Kraft’s BATNA, on the other hand, was to sue Starbucks for breach of contract if the arbitrator did not rule in its favor. While expensive, this would be a viable option for Kraft which had made a large and sustained investment in Starbucks products. The company also likely felt that its BATNA would make a strong case in court and produce a result commensurate with the $500 million it had lost in annual revenue.
Settlement is reached
In November 2013, arbitrators announced that Starbucks would be required to pay Kraft $2.23 billion (with an additional $527 million in attorney fees) for ending the contract prematurely.
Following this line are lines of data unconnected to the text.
/-- Power, thermal state and clocks (R24, R436-R438). -/
def readPower (s : State) (key : Nat) : Option Nat :=
  match key with
  | 0x200001 => some (pwrCode s.power.state)
  | 0x200002 => some (avgWatts s)
  | 0x200004 => some (least 64 ((runningDies s).map (fun d => nth s.power.thr.duty d 64)))
  | 0x200005 => some s.power.thr.meter
  | 0x20000A => some (s.power.a1Time + a1Spent s)
  | 0x20000C => some s.power.lastOff
  | 0x20000D => some s.power.step
  | 0x201003 => some (ofBool s.power.capOn)
  | 0x210001 => some (encodeSigned 32 ((s.power.temps.take 58).foldl max (tempOf s 0)))
  | 0x210009 => some (ofBool s.pins.pumpOk)
  | 0x21000A => some (ofBool s.power.throttling)
  | 0x220001 => some (s.time.base % 2 ^ 64)
  | 0x220002 => some (pllLocked s)
  | _ => none

/-- Slots that are not FREE, the admin channels of the ports included (R231). -/
def channelsOpen (s : State) : Nat :=
  (s.chans.filter (fun c => c.2.state != .free && !(isAdmin s c.1))).length + (if twoPorts s then 2 else 1)

/-- Free range-lock entries (R231). -/
def rlocksLeft (s : State) : Nat :=
  let held (p : Port) : Nat := (s.rlocks.filter (fun l => portOf s l.slot == p)).length
  if twoPorts s then 512 - max (held .a) (held .b) else 1024 - s.rlocks.length

/-- Memories, channels and search resources (R58, R115, R133, R231, R327). -/
def readPools (s : State) (key : Nat) : Option Nat :=
  match key with
  | 0x300002 => some (recordArea s * 16)
  | 0x300004 => some (chunksFree s)
  | 0x300005 => some (least 32 ((List.range 16).map (cacheFree s)))
  | 0x310002 => some (rerankArea s)
  | 0x310003 => some (2 * ringBytes s - (ringUsed s s.ring0 + ringUsed s s.ring1))
  | 0x310004 => some (idmapEntries s)
  | 0x310005 => some (idmapEntries s - idmapUsed s)
  | 0x320004 => some (streamPool s)
  | 0x320005 => some (s.dense.sharedFreeMin.getD 0)
  | 0x400001 => some (ofBool (twoPorts s))
  | 0x400003 => some (channelsOpen s)
  | 0x400004 => some (rlocksLeft s)
  | 0x500009 => some (7168 - (List.range 16).foldl (fun m k => max m (entriesOn s k)) 0)
  | 0x50000A => some (8192 - (List.range 8).foldl (fun m d => max m (dieGranules s d)) 0)
  | 0x50000B => some (16384 - max (hubGranules s 0) (hubGranules s 1))
  | 0x600001 => some s.indexes.length
  | _ => none

def chanCode : ChanState → Nat
  | .free => 0
  | .active => 1
  | .aborting => 2
  | .error => 3
  | .destroying => 4

/-- The channel window (R232). -/
def readChannel (c : Channel) (key : Nat) : Option Nat :=
  match key with
  | 0x411001 => some (chanCode c.state)
  | 0x411002 => some c.cfg.tenant
  | 0x411003 => some (put 20 (ofBool c.cfg.pasid.isSome) + c.cfg.pasidField)
  | 0x411004 => some c.cfg.sqN
  | 0x411005 => some c.cfg.cqN
  | 0x411006 => some c.head
  | 0x411007 => some c.cmds.length
  | 0x411008 => some c.reports.length
  | 0x411009 => some c.errCause
  | 0x41100A => some c.coalTime
  | 0x41100B => some c.coalCount
  | _ => none

def luthierCode : LuthierState → Nat
  | .run => 0
  | .press => 1
  | .full => 2
  | .quiet => 3
  | .drop => 4

def retuneCode : RetuneState → Nat
  | .idle => 0
  | .sample => 1
  | .fit => 2
  | .armed => 3
  | .pass1 => 4
  | .pass2 => 5
  | .ready => 6
  | .switched => 7

/-- Age of the oldest committed, unmerged entry (R157). -/
def mergeLag (s : State) (x : Index) : Nat :=
  let times := (unmerged x).filterMap (fun e => look x.pubs e.commit)
  s.time.base - least s.time.base times

/-- Samples gathered, or slots passed in the present pass (R190). -/
def retuneProgress (s : State) (x : Index) : Nat :=
  match x.retune.state with
  | .pass1 | .pass2 => min (indexSlots x) (passUnits s x / 1000000000)
  | .ready | .switched => x.retune.passed / 1000000000
  | _ => x.retune.samples.length

/-- Groups with a constant element in the newest version (R169, R190). -/
def constGroups (x : Index) : Nat :=
  match newestVer x with
  | none => 0
  | some v => ((List.range (v.elems.length / 16 + 1)).filter (fun g => ((v.elems.drop (16 * g)).take 16).any (·.const))).length

/-- The index window (R59, R88, R98, R157, R190, R386, R476). -/
def readIndex (s : State) (i : Nat) (x : Index) (key : Nat) : Option Nat :=
  match key with
  | 0x611001 => some (if x.cfg.format = .c then 1 else 0)
  | 0x611002 => some x.cfg.codeType
  | 0x611003 => some x.parts.length
  | 0x611004 => some x.cfg.partFn
  | 0x611005 => some x.cfg.rrFmt
  | 0x611006 => some (if x.cfg.rrFmt = 0 then 0 else x.cfg.rrDims)
  | 0x611007 => some x.cfg.metric
  | 0x611008 => some x.cfg.kernel
  | 0x611009 => some x.cfg.promoteBits
  | 0x61100A => some x.cfg.vecDims
  | 0x61100B => some x.cfg.owner
  | 0x61100C => some (i % 2)
  | 0x613001 => some x.quality
  | 0x613002 => some (ofBool x.route)
  | 0x614001 => some x.current
  | 0x614002 => some x.lowWater
  | 0x614003 => some (luthierCode x.luthier)
  | 0x614004 => some (unmerged x).length
  | 0x614005 => some (mergeLag s x)
  | 0x614006 => some (sumOf (x.parts.map (repairPending x)))
  | 0x614007 => some (sumOf (x.parts.map (reclaimPending x)))
  | 0x614008 => some (s.pinSlots.filter (fun p => p.2.live && p.2.index == i)).length
  | 0x615001 => some ((newestVer x).map (·.num) |>.getD 0)
  | 0x615002 => some x.vers.length
  | 0x615003 => some (retuneCode x.retune.state)
  | 0x615004 => some (retuneProgress s x)
  | 0x615005 => some x.retune.shadowEpoch
  | 0x615006 => some x.retune.switchEpoch
  | 0x615007 => some (((liveVers x x.current).getLast?.map (·.mse.toNat)).getD 0)
  | 0x615008 => some x.retune.mseShadow.toNat
  | 0x615009 => some (constGroups x)
  | 0x61500A => some x.drift.insertClamp
  | 0x61500B => some x.drift.insertNan
  | 0x61500C => some x.drift.events
  | _ => none

/-- The partition window (R59). -/
def readPart (p : Part) (key : Nat) : Option Nat :=
  match key with
  | 0x612001 => some p.mask
  | 0x612002 => some p.perStack
  | 0x612003 => some (occupied p)
  | 0x612004 => some (sumOf (p.chains.map (fun c => (c.2.entries.filter (fun e => (mergeEpoch c.2 e.pos).isNone)).length)))
  | 0x612005 => some p.quota
  | 0x612006 => some p.mirror.length
  | _ => none

/-- Indexes that name a kernel slot (R112). -/
def kernelRefs (s : State) (n : Nat) : Nat := (s.indexes.filter (fun x => x.2.cfg.kernel == n)).length

/-- The state of a die as DIE_RUN shows it (R276). -/
def dieRun (s : State) (d : Nat) : Nat :=
  if (dieCores s d).map.any (·.isNone) then 3
  else
    match runOfDie s d with
    | none => 0
    | some r => if r.ending.isSome then 2 else 1

/-- A statistics slot (R191). -/
def readStat (t : StatSlot) (key : Nat) : Option Nat :=
  match key with
  | 0x701101 => some t.elems
  | 0x701102 => some t.sat
  | 0x701103 => some t.under
  | 0x701104 => some t.nan
  | 0x701105 => some t.sse.toNat
  | 0x701106 => some t.ssx.toNat
  | _ => none

/-- The training window (R300): stash state of the lowest die of DIE_MASK. -/
def readTrain (t : Tablature) (n : Nat) (key : Nat) : Option Nat :=
  let st := stashOf t ((members t.dieMask 8).headD 0) n
  match key with
  | 0x711101 => some st.v
  | 0x711102 => some (sumOf (st.tags.zipIdx.map (fun r => if r.1.isSome then 2 ^ r.2 else 0)))
  | 0x711201 => some (encodeSigned 32 (gradExpOf t n))
  | 0x711202 => some ((look t.train.lrEff n).map (·.toNat) |>.getD 0)
  | 0x711203 => some ((look t.train.rung n).getD 0)
  | _ => none

/-- Dense compute outside windows (R276). -/
def readDense (s : State) (key : Nat) : Option Nat :=
  if key = 0x720001 then some s.dense.tabs.length
  else if key = 0x720004 then some s.dense.waiting.length
  else if 0x720201 ≤ key ∧ key ≤ 0x720208 then some (dieRun s (key - 0x720201))
  else none

def timeCode : TimeState → Nat
  | .free => 0
  | .acquire => 1
  | .locked => 2
  | .holdover => 3
  | .master => 4

def portCode : PortState → Nat
  | .disabled => 0
  | .training => 1
  | .up => 2

/-- The fabric (R352). -/
def readFabric (s : State) (obj key : Nat) : Option Nat :=
  match key with
  | 0x800006 => some (timeCode s.time.sync)
  | 0x800007 => some (encodeSigned 64 s.time.offset)
  | 0x800009 => if obj = myId s then some 0xFE else none
  | 0x801102 => some (portCode (fabPort s obj).state)
  | 0x801103 => some (fabPort s obj).peer
  | _ => none

/-- Records now poisoned and not rebuilt (R409). -/
def poisonedRecords (s : State) : Nat := sumOf (s.indexes.map (fun x => sumOf (x.2.parts.map (fun p => p.poisoned.length))))

def dbgCode : DbgState → Nat
  | .closed => 0
  | .erasing => 1
  | .open_ => 2

/-- A counter as read: those of waits count the waits that still run (R275, R300, R328). -/
def liveCounter (s : State) (sub : Nat) : Nat :=
  let dies (f : Nat → Nat) : Nat := sumOf ((List.range 8).map f)
  counter s sub + (match sub with
    | 0x51 => dies (fun d => interlockCycles s d (dieSeq s d))
    | 0x56 => dies (tagWaited s)
    | 0x63 => dies (poolWaited s)
    | 0x64 => dies (regWaited s)
    | 0x65 => sumOf (s.dense.limitSince.map (fun c => cclkOf (s.time.tick - c.2)))
    | _ => 0)

/-- The log, counters and security (R408, R409, R457). -/
def readRest (s : State) (key : Nat) : Option Nat :=
  match key with
  | 0x900001 => some s.log.next
  | 0x900002 => some (logOldest s.log)
  | 0x900003 => some s.log.lost
  | 0x900004 => some s.log.ack
  | 0x910009 => some (poisonedRecords s)
  | 0xA00001 => some s.sec.secVersion
  | 0xA00002 => some s.sec.pref
  | 0xA00003 => some s.sec.run
  | 0xA00007 => some s.sec.updResult
  | 0xA00021 => some (ofBool s.portA.ideSecure + 2 * ofBool s.portB.ideSecure)
  | 0xA00034 => some s.sec.dbgResult
  | 0xA00035 => some (dbgCode s.sec.dbg)
  | 0xA00037 => some s.sec.openCount
  | _ => if key / 256 = 0x9100 then some (liveCounter s (key % 256)) else none

/-- The value of a window entry that its object holds. -/
def readWindow_ (s : State) (e : DictEnt) (obj : Nat) : Option Nat :=
  match e.win with
  | 1 => readChannel (chan s obj) e.key
  | 2 => (indexAt s obj).bind (fun x => readIndex s obj x e.key)
  | 3 => (partSel s (obj / 64) (obj % 64)).bind (fun x => readPart x.2 e.key)
  | 4 =>
    let k := (look s.kernels obj).getD {}
    if e.key = 0x502102 then some (ofBool k.valid) else if e.key = 0x502103 then some k.cost
    else if e.key = 0x502104 then some (kernelRefs s obj) else none
  | 5 => readStat ((look s.dense.stats obj).getD {}) e.key
  | 6 => (trainSel s (obj / 1024)).bind (fun t => readTrain t (obj % 1024) e.key)
  | 11 =>
    let d := dieCores s obj
    if e.key = 0x111103 then some (d.phys.filter (· == .spareFree)).length
    else if e.key = 0x111104 then some (d.phys.filter (· == .fenced)).length
    else if e.key = 0x111105 then some (ofBool (d.map.any (·.isNone))) else none
  | _ => none

/-- The first of several answers. -/
def firstOf : List (Option Nat) → Option Nat
  | [] => none
  | some v :: _ => some v
  | none :: r => firstOf r

/-- The value of a numeric entry for an object: what a unit of the module holds, else the selector, else the stored value. -/
def readNum (s : State) (path : Nat) (binds : List (Nat × Nat)) (e : DictEnt) (obj : Nat) : Nat :=
  if e.sel then selVal s path binds e.key
  else
    (firstOf [readWindow_ s e obj, readControl s path e.key, readPower s e.key, readPools s e.key, readDense s e.key,
      readFabric s obj e.key, readRest s e.key]).getD (ctlObj s e.key obj)

/-! ### Strings and octet strings -/

def ascii (t : String) : List Byte := t.toList.map (fun c => BitVec.ofNat 8 c.toNat)

/-- STR entries (R2); SERIAL has up to 20 characters. -/
def readStr (key : Nat) : List Byte :=
  match key with
  | 0x100001 => ascii "Luallisko"
  | 0x100002 => ascii "Ilmuster"
  | 0x100003 => ascii "IM1632-LC"
  | 0x100004 => ascii "B0"
  | _ => Config.serial.take 20

/-- PHYS_STATE codes (R387). -/
def physCode : PhysState → Nat
  | .active => 0
  | .spareFree => 1
  | .spareInService => 2
  | .fenced => 3
  | .failedTest => 4

/-- The tile that ACC_SEL names: its tag in the first 8 bytes, then its 8 KiB of elements, an FP32 encoding or a zero-extended FP16
one each, then its 64 FP32 row sums (R253, R274; DEDUCED, log entry 23). -/
def accData (s : State) (sel : Nat) : List Byte :=
  let t := tileOf (coreOf s (bits sel 18 16) (bits sel 13 8)) (bits sel 4 0)
  let mode := match t.mode with
    | .unwritten => 0
    | .float => 1
    | .correction => 2
    | .subtract => 3
  (List.range 8).map (Config.accTag mode t.fp16)
    ++ ((List.range 2048).map (fun i => leBytes 4 (if t.fp16 then (tileWord t i).toNat % 65536 else (tileWord t i).toNat))).flatten
    ++ ((List.range 64).map (fun r => leBytes 4 (tileSum t r).toNat)).flatten

/-- The management port's MAC address (R375). -/
def macAddress (s : State) : List Byte := [0x02, 0x4C, 0x41, 0x49, 0x4D, BitVec.ofNat 8 s.pins.modId]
For Starbucks, this was lower than the $2.9 billion Kraft initially demanded.
While the company disagreed with the decision, it argued that the decision to take back its packaged coffee business was the correct one. Soon after the deal was finalized in 2013, Starbucks posted revenue of $1.4 billion in its channel development division which includes sales from non-Starbucks branded stores.
Kraft was more circumspect, with executive vice president of legal affairs Gerd Pleuhs remarking that “We’re glad to put this issue behind us. We can now fully focus on growing our global snacks business.”
Key takeaways
- A BATNA, or the best alternative to a negotiated agreement, is a course of action to be taken when the negotiation process fails.
- Establishing a BATNA begins with brainstorming a list of theoretical actions and then choosing the one with the highest potential to add value.
- Best practices dictate how a BATNA should be used. A business should avoid fabricating or exaggerating a BATNA, as this could erode the integrity of their position in the negotiation itself.